> [WORK REQUEST]: Count how many lines below include the string "unfold". Only that number should appear in the reply.

> [GIVEN RECORDS]:
-- ==== Sys2Proof/Laws/Ops.lean ====
section
/-! SUPPORT. For each shared operation, one lemma that says everything it can do. -/

namespace Sys2Proof.Machine

/-- A sequence answers a next state exactly when both parts do. -/
theorem andThen_next_iff {r : Result} {k : State → Result} {t : State} :
    andThen r k = .next t ↔ ∃ s, r = .next s ∧ k s = .next t := by
  cases r <;> simp [andThen]

/-- A sequence faults exactly when the first part does, or the second after it. -/
theorem andThen_fault_iff {r : Result} {k : State → Result} {f : Fault} :
    andThen r k = .fault f ↔ r = .fault f ∨ ∃ s, r = .next s ∧ k s = .fault f := by
  cases r <;> simp [andThen]

@[simp] theorem andThen_next (s : State) (k : State → Result) : andThen (.next s) k = k s := rfl

@[simp] theorem andThen_fault (f : Fault) (k : State → Result) : andThen (.fault f) k = .fault f := rfl

@[simp] theorem andThen_refused (r : Refusal) (k : State → Result) : andThen (.refused r) k = .refused r := rfl

@[simp] theorem orFault_ok {α : Type} (a : α) (k : α → Result) : orFault (.ok a) k = k a := rfl

@[simp] theorem orFault_error {α : Type} (f : Fault) (k : α → Result) : orFault (.error f) k = .fault f := rfl

/-- `orFault` answers a next state exactly when its value is there and the rest does. -/
theorem orFault_next_iff {α : Type} {e : Except Fault α} {k : α → Result} {t : State} :
    orFault e k = .next t ↔ ∃ a, e = .ok a ∧ k a = .next t := by
  cases e <;> simp [orFault]

/-- The state that a parameter write leaves. -/
def withParams (p : Params) (s : State) : State :=
  { s with kind := p.kind, freq := BitVec.ofInt 16 p.freq, amp := BitVec.ofInt 32 p.amp,
           offs := BitVec.ofInt 32 p.offs, sc := BitVec.ofNat 8 p.sc }

/-- A parameter write answers a next state exactly when every value fits its register. -/
theorem writeParams_next_iff {p : Params} {s t : State} :
    writeParams p s = .next t ↔
      fitsSigned 16 p.freq = true ∧ fitsSigned 32 p.amp = true ∧ fitsSigned 32 p.offs = true ∧ t = withParams p s := by
  unfold writeParams
  cases h1 : fitsSigned 16 p.freq
  · simp
  cases h2 : fitsSigned 32 p.amp
  · simp
  cases h3 : fitsSigned 32 p.offs
  · simp
  simp only [if_true, true_and, Host.Outcome.next.injEq]
  exact eq_comm

/-- The parameters read back after a write that fits. -/
theorem paramsOf_withParams {p : Params} (s : State) (h1 : fitsSigned 16 p.freq = true) (h2 : fitsSigned 32 p.amp = true)
    (h3 : fitsSigned 32 p.offs = true) (h4 : p.sc < 256) : paramsOf (withParams p s) = p := by
  simp [paramsOf, withParams, toInt_ofInt_of_fits (by decide) h1, toInt_ofInt_of_fits (by decide) h2,
    toInt_ofInt_of_fits (by decide) h3, Nat.mod_eq_of_lt h4]

/-- Writing the parameters a state holds changes nothing. -/
theorem withParams_paramsOf (s : State) : withParams (paramsOf s) s = s := by
  simp [withParams, paramsOf]

/-- A parameter write changes the parameter registers only. -/
theorem writeParams_same (s : State) : writeParams (paramsOf s) s = .next s := by
  rw [writeParams_next_iff]
  exact ⟨fitsSigned_toInt16 _, fitsSigned_toInt32 _, fitsSigned_toInt32 _, (withParams_paramsOf s).symm⟩

/-- Everything `fillBuf` can do on a canonical buffer. -/
theorem fillBuf_spec (f : Nat → Code) {s : State} (hb : s.buf.wf = true) :
    (legalSc s.sc.toNat = false → fillBuf f s = .fault .illegalSampleCount) ∧
    (legalSc s.sc.toNat = true → ∃ m : Memory, fillBuf f s = .next { s with buf := m } ∧ m.wf = true ∧
      ∀ i, m.read i = if i < s.sc.toNat then f i else s.buf.read i) := by
  constructor
  · intro h; simp [fillBuf, h]
  · intro h
    have h128 := (legalSc_le h).2
    exact ⟨_, by simp [fillBuf, h], Memory.writeTable_wf f hb h128, fun i => Memory.read_writeTable f hb i h128⟩

@[simp] theorem merge_none_false {n : Nat} (c : BitVec n) : merge c none false = c := by simp [merge]

@[simp] theorem merge_none_true {n : Nat} (c : BitVec n) : merge c none true = c + 1#n := by simp [merge]

/-- Merge as R173 writes it, on numbers. -/
theorem merge_toNat {n : Nat} (hn : 0 < n) (c : BitVec n) (w : Option (BitVec n)) (ev : Bool) :
    (merge c w ev).toNat = ((w.getD c).toNat + ev.toNat) % 2 ^ n := by
  have h1 : 1 % 2 ^ n = 1 := Nat.mod_eq_of_lt (Nat.one_lt_two_pow (by omega))
  cases ev <;> simp [merge, BitVec.toNat_add, h1]

/-- The generator that KIND selects fills the table with Gen of R135. -/
theorem runGenerator_eq (s : State) :
    runGenerator s = fillBuf (genCode (vref s.build) s.kind s.amp.toInt s.offs.toInt s.sc.toNat) s := by
  unfold runGenerator genCode
  split <;> rfl

end Sys2Proof.Machine
end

> [ANSWER BELOW]: 2